[Exercise objective]: Go through the entries below from the first line and output each one exactly, up to and including the line with "amplitude d x (gainLeft x) u = (((u.toNat".

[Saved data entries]
/-! ## The synthesizer -/

/-- 45_synth.md R325: the side amplitudes of a channel, and their range. The range is the spec's own inference (R325,
"derived"). -/
def Obligations.SideAmplitudes : Prop :=
  ∀ (d : Dialect) (x : Channel) (u : Byte),
    (gateOf d x = false → amplitude d x (gainLeft x) u = 0 ∧ amplitude d x (gainRight x) u = 0) ∧
    (gateOf d x = true →
      amplitude d x (gainLeft x) u = (((u.toNat : Int) - 128) * x.vol.toNat * (255 - x.pan.toNat)) / 256 ∧
      amplitude d x (gainRight x) u = (((u.toNat : Int) - 128) * x.vol.toNat * x.pan.toNat) / 256) ∧
    AmplitudeOk (amplitude d x (gainLeft x) u) ∧ AmplitudeOk (amplitude d x (gainRight x) u)

/-- 45_synth.md R326, R328, R329, edge synthesis on one side. Over any run of clocks the injected deltas sum to the net
change of the level last emitted, which is the amplitude of the most recent clock. The integrator does not leak: a clock
whose kernel row sums to 32768 adds to the side's total exactly 32768 times the change of level, and a flush moves the
total without changing it, so that the total, 0 at power-on, is 32768 times the level between frames; from such a side,
as many flushes without a clock as there are taps leave every cell 0 and `integ = 32768 * last`, and the last of them,
and every one after it, outputs the level. These are the spec's own inferences (R328, R329, "derived"), under the
premise that no accumulator overflows (log entry 8). -/
def Obligations.DeltasSumAndTheIntegratorDoesNotLeak : Prop :=
  (∀ (d : Side) (clocks : List (List Int × Int)), (∀ p ∈ clocks, AmplitudeOk p.2) →
    (clockSide d clocks).last.toInt - d.last.toInt = deltaSum d clocks ∧
    ∀ p, clocks.getLast? = some p → (clockSide d clocks).last.toInt = p.2) ∧
  (∀ (row : List Int) (a : Int) (d : Side), d.blep.length = row.length → sumInt row = 32768 → ClockFits row a d →
    sideTotal (edgeClock row a d) - sideTotal d = 32768 * ((edgeClock row a d).last.toInt - d.last.toInt) ∧
    (edgeClock row a d).last.toInt = a) ∧
  (∀ d : Side, fitsSigned 64 (d.integ.toInt + (d.blep.getD 0 0).toInt) = true →
    sideTotal (edgeFlush d).2 = sideTotal d ∧ (edgeFlush d).2.last = d.last) ∧
  (∀ (c : Config) (d : Side), Flushed c d → (edgeFlush d).1 = d.last.toInt ∧ Flushed c (edgeFlush d).2) ∧
  (∀ c : Config, sideTotal (sidePowerOn c) = 0 ∧ (sidePowerOn c).last = 0) ∧
  ∀ (c : Config) (d : Side), d.blep.length = c.blepTaps → AmplitudeOk d.last.toInt →
    sideTotal d = 32768 * d.last.toInt →
    let after := fun (k : Nat) => Nat.iterate (fun e => (edgeFlush e).2) k d
    (∀ k, k < c.blepTaps →
      fitsSigned 64 ((after k).integ.toInt + ((after k).blep.getD 0 0).toInt) = true) →
    Flushed c (after c.blepTaps) ∧ (after c.blepTaps).last = d.last ∧
    (after c.blepTaps).integ.toInt = 32768 * d.last.toInt ∧
    (1 ≤ c.blepTaps → (edgeFlush (after (c.blepTaps - 1))).1 = d.last.toInt)

/-- 45_synth.md R332: edge synthesis with one clock per frame and the whole step in the first tap gives, from flushed
buffers, the same samples and the same channels as direct evaluation, and flushed buffers again. This is the spec's own
inference (R332, "derived"). -/
def Obligations.EdgeWithOneClockIsDirect : Prop :=
  ∀ (c : Config) (m : Memory) (vs : List Voice), c.synthMode = .edge → c.oversample = 1 → 1 ≤ c.blepTaps →
    c.blepK = [identityKernel c.blepTaps] → (∀ v ∈ vs, Flushed c v.left ∧ Flushed c v.right) →
    let edge := renderVoices c m vs
    let direct := renderVoices { c with synthMode := .direct } m vs
    edge.map (fun x => (x.left, x.right, x.voice.ch, x.voice.osc, x.voice.plonk)) =
      direct.map (fun x => (x.left, x.right, x.voice.ch, x.voice.osc, x.voice.plonk)) ∧
    ∀ x ∈ edge, Flushed c x.voice.left ∧ Flushed c x.voice.right

/-- 45_synth.md R330, R340, R341, R342, R345, R350, the post chain. With any kernels and histories the filter bank is
the high-pass stage with the kernel of the low cutoff, then on its result the low-pass stage with the kernel of the high
cutoff: each outputs the saturated sum of products, and shifts its history by one with its input in front (an input that
leaves 32 bits leaves a free value there, log entry 9). With the trigger's cutoffs it passes every 32-bit value
unchanged, and absent it passes every value and keeps its state. The mixer shifts the sum down and saturates it, and
with four channels and a shift of 2 it never saturates. The delay adds the other side's sample of DLEN frames before,
saturates, stores the sums at its index and moves on; with no feedback a mix in range passes unchanged. That the mixer
never saturates and that the delay passes are the spec's own inferences (R345, R350, "derived"). -/
def Obligations.FilterMixerAndDelay : Prop :=
  (∀ (c : Config) (x : Channel) (d : Side) (v : Int),
    (c.firEnable = true → firOk c = true → x.cutLo = 0x00#8 → x.cutHi = 0xFF#8 → fitsSigned 32 v = true →
      (filterSide c x d v).1 = v) ∧
    (c.firEnable = false → filterSide c x d v = (v, d))) ∧
  (∀ (c : Config) (x : Channel) (d : Side) (v : Int), c.firEnable = true → firOk c = true →
    d.firh.length = c.firTaps - 1 → d.firl.length = c.firTaps - 1 →
    let stage := fun (h : List Int) (hist : List (BitVec 32)) (a : Int) =>
      min (max ((h.getD 0 0 * a +
        sumInt ((List.range (c.firTaps - 1)).map fun j => h.getD (j + 1) 0 * (hist.getD j 0).toInt)) / 2 ^ 15)
        (-2 ^ 31)) (2 ^ 31 - 1)
    let mid := stage (c.firHP.getD x.cutLo.toNat []) d.firh v
    let e := (filterSide c x d v).2
    (filterSide c x d v).1 = stage (c.firLP.getD x.cutHi.toNat []) d.firl mid ∧
    e = { d with firh := e.firh, firl := e.firl } ∧ e.firh.length = c.firTaps - 1 ∧ e.firl.length = c.firTaps - 1 ∧
    (2 ≤ c.firTaps →
      (fitsSigned 32 v = true → (e.firh.getD 0 0).toInt = v) ∧ (e.firl.getD 0 0).toInt = mid) ∧
    ∀ j, j + 1 < c.firTaps - 1 → e.firh.getD (j + 1) 0 = d.firh.getD j 0 ∧ e.firl.getD (j + 1) 0 = d.firl.getD j 0) ∧
  (∀ (c : Config) (ys : List Int),
    mixSide c ys = min (max (sumInt ys / 2 ^ c.mixShift) (-32768)) 32767 ∧
    (c.mixShift = 2 → ys.length = 4 → (∀ y ∈ ys, AmplitudeOk y) → mixSide c ys = sumInt ys / 4)) ∧
  ∀ (c : Config) (d : Delay) (mL mR : Int),
    let r := delayTurn c d mL mR
    let cell := fun (line : List (Nat × BitVec 16)) (a : Nat) => (sparseGet delayBlank line a).toInt
    r.1.left.toInt = min (max (mL + (c.dfb * cell d.right d.ptr) / 256) (-32768)) 32767 ∧
    r.1.right.toInt = min (max (mR + (c.dfb * cell d.left d.ptr) / 256) (-32768)) 32767 ∧
    (∀ a, cell r.2.left a = if a = d.ptr then r.1.left.toInt else cell d.left a) ∧
    (∀ a, cell r.2.right a = if a = d.ptr then r.1.right.toInt else cell d.right a) ∧
    r.2.ptr = (d.ptr + 1) % c.dlen ∧
    (c.dfb = 0 → -32768 ≤ mL → mL ≤ 32767 → -32768 ≤ mR → mR ≤ 32767 → r.1.left.toInt = mL ∧ r.1.right.toInt = mR)

/-- 45_synth.md R352: with every gate at 0, the synthesizer state clear, the filter absent and no feedback, the frame is
(0, 0) and the synthesizer state stays clear. This is the spec's own inference (R352, "derived"). -/
def Obligations.SilenceAtRest : Prop :=
  ∀ s : State, (∀ v ∈ s.voices, gateOf s.cfg.dialect v.ch = false) → s.cfg.firEnable = false → s.cfg.dfb = 0 →
    1 ≤ s.cfg.blepTaps → (∀ v ∈ s.voices, v.left = sidePowerOn s.cfg ∧ v.right = sidePowerOn s.cfg) →
    (s.renderFrame).1 = { left := 0, right := 0 } ∧
    ∀ v ∈ (s.renderFrame).2.voices, v.left = sidePowerOn s.cfg ∧ v.right = sidePowerOn s.cfg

[Answer to this task]:
/-! ## The synthesizer -/

/-- 45_synth.md R325: the side amplitudes of a channel, and their range. The range is the spec's own inference (R325,
"derived"). -/
def Obligations.SideAmplitudes : Prop :=
  ∀ (d : Dialect) (x : Channel) (u : Byte),
    (gateOf d x = false → amplitude d x (gainLeft x) u = 0 ∧ amplitude d x (gainRight x) u = 0) ∧
    (gateOf d x = true →
      amplitude d x (gainLeft x) u = (((u.toNat : Int) - 128) * x.vol.toNat * (255 - x.pan.toNat)) / 256 ∧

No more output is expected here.